[ABOUT THIS TASK] Count the lines in the following data that include "poison". Please write only the number.

(Beginning of SUPPLIED MATERIAL)

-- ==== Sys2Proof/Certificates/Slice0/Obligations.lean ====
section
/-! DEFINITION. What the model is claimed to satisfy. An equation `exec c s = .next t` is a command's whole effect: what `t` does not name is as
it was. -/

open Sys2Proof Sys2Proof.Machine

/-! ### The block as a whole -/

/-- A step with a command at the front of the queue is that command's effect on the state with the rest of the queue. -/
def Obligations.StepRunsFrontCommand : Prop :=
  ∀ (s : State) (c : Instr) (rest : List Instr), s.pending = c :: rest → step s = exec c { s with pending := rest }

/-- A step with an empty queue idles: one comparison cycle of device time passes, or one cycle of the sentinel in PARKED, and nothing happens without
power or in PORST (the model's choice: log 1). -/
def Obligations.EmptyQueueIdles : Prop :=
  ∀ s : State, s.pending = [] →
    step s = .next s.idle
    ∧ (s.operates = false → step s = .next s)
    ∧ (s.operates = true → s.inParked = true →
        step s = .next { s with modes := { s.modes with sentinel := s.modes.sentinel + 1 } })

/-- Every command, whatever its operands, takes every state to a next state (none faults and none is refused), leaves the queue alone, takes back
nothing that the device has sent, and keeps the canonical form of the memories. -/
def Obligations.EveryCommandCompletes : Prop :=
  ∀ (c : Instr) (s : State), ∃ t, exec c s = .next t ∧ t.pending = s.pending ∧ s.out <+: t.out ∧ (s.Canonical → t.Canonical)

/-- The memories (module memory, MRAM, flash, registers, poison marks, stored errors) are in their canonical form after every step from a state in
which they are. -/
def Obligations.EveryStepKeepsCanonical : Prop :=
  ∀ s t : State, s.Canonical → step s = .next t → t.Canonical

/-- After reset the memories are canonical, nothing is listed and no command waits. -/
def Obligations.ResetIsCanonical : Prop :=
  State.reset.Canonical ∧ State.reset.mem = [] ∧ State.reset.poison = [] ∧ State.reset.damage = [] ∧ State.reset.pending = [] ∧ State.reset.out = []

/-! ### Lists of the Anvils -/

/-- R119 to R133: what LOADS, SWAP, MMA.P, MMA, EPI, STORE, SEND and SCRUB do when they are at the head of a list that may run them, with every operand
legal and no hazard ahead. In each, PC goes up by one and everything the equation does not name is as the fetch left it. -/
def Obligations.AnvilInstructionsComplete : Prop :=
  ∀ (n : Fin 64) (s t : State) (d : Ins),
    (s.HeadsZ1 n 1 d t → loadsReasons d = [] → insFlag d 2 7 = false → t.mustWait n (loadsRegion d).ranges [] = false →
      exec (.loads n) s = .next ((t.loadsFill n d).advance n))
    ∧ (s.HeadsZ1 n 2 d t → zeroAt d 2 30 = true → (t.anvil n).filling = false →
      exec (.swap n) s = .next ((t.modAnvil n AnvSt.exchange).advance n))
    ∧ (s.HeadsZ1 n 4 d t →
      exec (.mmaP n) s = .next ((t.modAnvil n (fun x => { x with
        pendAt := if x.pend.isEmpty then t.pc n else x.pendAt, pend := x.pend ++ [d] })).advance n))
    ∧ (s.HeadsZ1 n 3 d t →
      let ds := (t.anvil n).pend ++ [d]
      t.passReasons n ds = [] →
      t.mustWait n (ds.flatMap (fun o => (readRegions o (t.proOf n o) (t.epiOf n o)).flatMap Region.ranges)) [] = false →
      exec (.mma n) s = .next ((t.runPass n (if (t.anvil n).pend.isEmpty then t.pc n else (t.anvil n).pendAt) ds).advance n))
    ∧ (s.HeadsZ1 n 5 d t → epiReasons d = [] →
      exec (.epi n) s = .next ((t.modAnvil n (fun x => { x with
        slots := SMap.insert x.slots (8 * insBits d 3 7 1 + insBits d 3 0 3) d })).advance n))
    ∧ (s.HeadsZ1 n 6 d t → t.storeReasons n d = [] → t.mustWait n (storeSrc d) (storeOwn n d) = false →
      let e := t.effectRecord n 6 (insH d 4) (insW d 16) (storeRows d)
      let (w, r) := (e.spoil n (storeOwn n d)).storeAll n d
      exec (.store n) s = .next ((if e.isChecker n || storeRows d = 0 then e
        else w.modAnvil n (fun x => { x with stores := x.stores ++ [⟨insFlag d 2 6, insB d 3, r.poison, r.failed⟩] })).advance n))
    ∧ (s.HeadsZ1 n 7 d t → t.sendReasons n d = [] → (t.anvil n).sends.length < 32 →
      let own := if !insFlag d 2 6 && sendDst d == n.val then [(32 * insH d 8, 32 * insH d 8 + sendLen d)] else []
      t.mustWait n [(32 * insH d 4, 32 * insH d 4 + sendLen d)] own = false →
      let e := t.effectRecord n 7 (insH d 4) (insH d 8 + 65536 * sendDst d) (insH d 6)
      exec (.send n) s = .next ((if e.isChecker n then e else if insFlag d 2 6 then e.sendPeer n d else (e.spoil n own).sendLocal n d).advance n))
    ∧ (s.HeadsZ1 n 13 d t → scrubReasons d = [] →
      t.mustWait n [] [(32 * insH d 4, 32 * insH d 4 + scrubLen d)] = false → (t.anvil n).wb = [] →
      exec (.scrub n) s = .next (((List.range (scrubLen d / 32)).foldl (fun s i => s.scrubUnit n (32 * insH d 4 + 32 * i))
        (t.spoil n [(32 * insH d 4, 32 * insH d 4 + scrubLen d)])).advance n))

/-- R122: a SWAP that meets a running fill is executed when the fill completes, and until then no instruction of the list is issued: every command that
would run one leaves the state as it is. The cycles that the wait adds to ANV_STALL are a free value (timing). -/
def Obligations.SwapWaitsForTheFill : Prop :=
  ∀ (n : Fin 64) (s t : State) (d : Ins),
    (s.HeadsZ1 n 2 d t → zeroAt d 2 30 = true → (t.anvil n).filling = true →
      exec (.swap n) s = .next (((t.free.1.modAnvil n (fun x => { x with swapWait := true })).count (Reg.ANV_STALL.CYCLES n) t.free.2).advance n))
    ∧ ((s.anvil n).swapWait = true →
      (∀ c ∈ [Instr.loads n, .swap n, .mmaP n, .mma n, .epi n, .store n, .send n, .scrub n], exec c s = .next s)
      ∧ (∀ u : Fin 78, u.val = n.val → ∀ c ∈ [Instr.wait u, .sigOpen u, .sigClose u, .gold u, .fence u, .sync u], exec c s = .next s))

(End of SUPPLIED MATERIAL)

[ANSWER AREA] 3